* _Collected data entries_
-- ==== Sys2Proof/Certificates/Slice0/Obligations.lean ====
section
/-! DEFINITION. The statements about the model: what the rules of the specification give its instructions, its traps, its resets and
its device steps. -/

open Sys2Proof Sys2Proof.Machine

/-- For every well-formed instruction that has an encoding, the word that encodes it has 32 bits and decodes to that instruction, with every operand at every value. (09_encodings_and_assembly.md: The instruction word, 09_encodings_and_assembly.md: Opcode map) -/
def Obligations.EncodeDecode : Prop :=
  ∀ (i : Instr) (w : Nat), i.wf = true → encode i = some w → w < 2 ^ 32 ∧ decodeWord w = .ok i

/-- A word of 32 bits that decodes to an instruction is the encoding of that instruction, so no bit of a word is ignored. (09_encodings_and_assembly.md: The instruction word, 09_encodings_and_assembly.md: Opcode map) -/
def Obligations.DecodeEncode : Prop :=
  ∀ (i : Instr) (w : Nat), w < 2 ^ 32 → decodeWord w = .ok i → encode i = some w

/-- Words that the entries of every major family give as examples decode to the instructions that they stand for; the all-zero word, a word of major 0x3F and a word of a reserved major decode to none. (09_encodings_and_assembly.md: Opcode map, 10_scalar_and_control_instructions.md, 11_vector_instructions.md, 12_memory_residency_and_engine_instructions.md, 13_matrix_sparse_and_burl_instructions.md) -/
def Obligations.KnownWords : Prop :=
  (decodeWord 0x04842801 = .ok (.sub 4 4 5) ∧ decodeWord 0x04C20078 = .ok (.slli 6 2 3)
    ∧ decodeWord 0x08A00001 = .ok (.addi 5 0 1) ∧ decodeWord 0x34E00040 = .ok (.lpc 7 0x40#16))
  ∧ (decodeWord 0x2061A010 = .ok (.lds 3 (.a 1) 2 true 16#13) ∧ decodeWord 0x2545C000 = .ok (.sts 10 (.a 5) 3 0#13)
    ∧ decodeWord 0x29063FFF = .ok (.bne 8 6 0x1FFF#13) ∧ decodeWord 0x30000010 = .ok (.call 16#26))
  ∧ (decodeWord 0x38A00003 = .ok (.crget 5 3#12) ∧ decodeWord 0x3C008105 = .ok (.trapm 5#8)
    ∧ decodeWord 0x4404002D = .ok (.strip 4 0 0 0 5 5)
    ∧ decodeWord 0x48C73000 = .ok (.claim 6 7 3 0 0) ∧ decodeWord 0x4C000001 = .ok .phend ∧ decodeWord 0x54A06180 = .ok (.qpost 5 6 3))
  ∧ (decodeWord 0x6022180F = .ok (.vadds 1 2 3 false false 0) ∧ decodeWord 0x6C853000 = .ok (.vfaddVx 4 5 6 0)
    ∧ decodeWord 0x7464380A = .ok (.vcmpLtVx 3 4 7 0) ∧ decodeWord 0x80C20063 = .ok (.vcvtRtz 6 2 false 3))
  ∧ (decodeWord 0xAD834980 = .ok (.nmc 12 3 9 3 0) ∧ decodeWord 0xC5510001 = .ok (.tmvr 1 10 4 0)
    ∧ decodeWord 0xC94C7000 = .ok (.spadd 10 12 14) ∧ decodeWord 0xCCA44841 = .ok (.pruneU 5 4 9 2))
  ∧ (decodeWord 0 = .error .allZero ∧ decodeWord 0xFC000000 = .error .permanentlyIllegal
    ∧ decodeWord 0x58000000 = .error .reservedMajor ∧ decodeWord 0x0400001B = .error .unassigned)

* * *

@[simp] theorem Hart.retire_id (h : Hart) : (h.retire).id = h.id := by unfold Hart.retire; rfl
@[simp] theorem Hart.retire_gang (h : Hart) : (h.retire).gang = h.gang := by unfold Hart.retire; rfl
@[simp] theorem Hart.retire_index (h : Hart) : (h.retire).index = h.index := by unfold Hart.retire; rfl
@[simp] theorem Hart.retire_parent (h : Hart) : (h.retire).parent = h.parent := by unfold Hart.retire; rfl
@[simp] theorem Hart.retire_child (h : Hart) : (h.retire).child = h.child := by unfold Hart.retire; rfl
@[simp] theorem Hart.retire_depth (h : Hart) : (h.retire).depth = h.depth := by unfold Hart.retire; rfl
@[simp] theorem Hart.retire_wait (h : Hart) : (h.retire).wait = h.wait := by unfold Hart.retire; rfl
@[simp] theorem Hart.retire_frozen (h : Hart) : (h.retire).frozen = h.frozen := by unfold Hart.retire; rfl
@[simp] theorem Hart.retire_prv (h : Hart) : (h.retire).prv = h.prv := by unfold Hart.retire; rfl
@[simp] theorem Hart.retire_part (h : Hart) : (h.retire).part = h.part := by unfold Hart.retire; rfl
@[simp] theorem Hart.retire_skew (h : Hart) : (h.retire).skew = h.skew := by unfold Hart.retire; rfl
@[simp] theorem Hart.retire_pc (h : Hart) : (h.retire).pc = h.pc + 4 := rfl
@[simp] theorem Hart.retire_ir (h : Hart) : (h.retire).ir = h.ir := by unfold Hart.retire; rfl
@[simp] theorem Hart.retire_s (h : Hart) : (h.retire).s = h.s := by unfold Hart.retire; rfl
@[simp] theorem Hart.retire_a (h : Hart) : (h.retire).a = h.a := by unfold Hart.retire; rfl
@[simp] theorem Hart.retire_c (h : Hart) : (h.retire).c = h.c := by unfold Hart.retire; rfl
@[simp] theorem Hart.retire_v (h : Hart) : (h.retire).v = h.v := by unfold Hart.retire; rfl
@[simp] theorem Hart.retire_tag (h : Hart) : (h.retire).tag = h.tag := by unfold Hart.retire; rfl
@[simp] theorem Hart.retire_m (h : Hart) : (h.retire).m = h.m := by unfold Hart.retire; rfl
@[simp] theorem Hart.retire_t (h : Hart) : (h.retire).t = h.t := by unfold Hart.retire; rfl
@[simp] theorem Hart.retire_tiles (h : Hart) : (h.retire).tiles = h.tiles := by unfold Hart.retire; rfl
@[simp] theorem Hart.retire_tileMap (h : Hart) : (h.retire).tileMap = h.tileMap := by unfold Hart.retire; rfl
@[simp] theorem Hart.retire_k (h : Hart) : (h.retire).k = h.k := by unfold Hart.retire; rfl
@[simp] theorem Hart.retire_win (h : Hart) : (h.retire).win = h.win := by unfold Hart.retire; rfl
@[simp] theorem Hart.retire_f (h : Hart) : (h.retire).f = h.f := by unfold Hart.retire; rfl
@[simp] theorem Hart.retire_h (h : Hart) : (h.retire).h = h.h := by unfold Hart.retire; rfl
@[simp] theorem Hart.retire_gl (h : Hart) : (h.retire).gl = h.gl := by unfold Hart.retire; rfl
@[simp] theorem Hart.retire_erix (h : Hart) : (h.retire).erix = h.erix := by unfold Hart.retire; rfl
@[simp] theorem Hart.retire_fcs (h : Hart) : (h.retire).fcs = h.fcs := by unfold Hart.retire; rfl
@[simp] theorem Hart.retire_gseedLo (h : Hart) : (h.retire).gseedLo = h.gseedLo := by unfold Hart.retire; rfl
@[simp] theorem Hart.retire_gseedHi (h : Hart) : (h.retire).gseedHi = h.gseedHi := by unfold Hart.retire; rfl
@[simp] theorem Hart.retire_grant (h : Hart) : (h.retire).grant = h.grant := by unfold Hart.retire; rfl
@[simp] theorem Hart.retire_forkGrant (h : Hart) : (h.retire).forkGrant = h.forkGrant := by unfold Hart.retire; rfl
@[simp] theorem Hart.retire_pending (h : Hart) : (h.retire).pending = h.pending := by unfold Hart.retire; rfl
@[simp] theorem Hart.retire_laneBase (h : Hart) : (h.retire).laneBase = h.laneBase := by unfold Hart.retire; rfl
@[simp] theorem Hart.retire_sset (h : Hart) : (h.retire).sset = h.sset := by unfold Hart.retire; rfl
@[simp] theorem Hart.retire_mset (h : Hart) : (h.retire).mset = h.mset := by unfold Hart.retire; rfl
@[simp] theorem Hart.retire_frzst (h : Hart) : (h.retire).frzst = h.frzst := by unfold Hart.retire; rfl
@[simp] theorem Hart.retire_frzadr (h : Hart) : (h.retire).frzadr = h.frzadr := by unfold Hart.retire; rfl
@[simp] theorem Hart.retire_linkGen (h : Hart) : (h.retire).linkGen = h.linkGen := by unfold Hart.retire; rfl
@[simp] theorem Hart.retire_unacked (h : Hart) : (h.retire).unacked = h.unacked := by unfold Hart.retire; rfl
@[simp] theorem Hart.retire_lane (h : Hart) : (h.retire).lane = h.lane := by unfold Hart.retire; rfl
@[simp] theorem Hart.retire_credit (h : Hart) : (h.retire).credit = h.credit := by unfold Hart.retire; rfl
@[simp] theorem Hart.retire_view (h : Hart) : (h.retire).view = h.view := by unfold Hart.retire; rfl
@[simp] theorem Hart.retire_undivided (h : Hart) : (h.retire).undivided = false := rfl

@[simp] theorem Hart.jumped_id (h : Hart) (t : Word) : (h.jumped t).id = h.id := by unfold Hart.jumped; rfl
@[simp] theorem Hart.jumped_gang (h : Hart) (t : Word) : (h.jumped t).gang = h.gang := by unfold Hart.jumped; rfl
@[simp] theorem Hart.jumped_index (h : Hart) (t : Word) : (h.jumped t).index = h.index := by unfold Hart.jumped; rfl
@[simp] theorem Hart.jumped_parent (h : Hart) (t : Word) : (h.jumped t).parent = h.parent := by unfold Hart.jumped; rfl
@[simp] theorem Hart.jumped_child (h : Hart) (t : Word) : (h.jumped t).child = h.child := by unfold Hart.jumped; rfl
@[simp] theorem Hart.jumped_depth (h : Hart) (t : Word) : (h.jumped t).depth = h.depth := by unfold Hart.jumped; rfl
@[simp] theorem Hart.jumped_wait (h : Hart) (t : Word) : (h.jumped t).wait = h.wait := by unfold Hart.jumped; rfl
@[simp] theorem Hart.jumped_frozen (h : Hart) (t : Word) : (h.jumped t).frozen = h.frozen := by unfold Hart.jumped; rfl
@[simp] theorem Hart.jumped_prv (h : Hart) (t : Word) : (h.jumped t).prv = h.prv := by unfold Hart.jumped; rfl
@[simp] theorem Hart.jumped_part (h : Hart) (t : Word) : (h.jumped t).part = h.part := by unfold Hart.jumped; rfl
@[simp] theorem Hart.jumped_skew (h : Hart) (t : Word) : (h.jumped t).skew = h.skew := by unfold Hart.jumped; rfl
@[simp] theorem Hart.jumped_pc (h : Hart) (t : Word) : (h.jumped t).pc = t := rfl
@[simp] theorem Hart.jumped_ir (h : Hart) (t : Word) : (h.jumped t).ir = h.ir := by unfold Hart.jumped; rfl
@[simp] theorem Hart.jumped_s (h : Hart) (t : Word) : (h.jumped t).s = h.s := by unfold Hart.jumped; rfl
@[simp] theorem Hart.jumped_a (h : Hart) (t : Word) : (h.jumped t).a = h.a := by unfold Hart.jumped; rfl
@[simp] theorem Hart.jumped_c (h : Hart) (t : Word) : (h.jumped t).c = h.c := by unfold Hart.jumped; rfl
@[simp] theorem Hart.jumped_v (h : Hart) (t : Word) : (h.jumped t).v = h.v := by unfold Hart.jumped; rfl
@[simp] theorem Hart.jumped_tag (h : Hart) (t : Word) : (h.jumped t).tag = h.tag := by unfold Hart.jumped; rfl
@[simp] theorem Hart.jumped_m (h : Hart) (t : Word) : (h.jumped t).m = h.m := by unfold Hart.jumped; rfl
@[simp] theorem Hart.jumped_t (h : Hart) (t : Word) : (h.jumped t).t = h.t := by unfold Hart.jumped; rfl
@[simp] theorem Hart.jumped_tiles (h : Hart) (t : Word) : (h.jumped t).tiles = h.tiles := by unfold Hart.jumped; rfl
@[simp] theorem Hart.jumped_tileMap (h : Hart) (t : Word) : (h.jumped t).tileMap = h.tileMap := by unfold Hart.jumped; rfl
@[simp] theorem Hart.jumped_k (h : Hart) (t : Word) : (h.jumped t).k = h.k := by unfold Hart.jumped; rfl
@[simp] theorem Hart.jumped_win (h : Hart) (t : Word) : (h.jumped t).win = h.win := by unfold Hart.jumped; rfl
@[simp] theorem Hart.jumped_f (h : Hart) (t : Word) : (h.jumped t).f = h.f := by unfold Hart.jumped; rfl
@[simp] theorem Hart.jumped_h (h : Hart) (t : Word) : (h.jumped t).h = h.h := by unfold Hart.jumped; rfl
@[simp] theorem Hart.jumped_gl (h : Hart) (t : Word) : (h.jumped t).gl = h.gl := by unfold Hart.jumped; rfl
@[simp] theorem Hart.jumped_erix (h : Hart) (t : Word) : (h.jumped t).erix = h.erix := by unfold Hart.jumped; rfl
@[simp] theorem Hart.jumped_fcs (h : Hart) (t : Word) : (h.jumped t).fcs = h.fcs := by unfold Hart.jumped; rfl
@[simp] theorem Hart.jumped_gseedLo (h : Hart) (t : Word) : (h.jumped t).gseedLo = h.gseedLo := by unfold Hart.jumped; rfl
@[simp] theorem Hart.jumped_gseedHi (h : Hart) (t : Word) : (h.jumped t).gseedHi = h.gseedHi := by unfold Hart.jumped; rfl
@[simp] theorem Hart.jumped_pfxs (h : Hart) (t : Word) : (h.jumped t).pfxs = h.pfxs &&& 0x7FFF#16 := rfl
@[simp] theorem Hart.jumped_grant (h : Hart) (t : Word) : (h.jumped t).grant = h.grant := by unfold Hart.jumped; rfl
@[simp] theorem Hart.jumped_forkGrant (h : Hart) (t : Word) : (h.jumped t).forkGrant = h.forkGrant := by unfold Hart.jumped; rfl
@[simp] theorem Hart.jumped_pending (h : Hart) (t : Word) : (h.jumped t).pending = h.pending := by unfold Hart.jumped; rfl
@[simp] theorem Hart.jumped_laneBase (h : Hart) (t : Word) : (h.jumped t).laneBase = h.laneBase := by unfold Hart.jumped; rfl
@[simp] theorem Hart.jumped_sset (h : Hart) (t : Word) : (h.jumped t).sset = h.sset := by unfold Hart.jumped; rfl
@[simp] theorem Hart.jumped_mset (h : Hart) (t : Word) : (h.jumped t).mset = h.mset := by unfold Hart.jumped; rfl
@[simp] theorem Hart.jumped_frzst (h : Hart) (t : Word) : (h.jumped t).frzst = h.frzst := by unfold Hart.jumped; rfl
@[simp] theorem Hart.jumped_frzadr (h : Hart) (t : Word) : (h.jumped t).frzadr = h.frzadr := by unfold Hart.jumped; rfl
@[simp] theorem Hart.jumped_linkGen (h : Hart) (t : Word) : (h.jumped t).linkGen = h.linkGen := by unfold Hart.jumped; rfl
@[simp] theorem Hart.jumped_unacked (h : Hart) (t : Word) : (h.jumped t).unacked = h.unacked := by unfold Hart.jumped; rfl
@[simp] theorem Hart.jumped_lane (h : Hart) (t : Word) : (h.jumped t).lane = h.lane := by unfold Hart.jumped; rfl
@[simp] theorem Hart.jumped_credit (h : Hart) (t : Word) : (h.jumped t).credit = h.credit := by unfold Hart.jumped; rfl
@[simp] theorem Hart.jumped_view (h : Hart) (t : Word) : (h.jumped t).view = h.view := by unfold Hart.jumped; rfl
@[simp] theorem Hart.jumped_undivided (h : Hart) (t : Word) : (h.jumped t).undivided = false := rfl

* _Task_
Filter the data, keeping only the lines that contain "tileMap".

* _Written solution_
@[simp] theorem Hart.retire_tileMap (h : Hart) : (h.retire).tileMap = h.tileMap := by unfold Hart.retire; rfl
@[simp] theorem Hart.jumped_tileMap (h : Hart) (t : Word) : (h.jumped t).tileMap = h.tileMap := by unfold Hart.jumped; rfl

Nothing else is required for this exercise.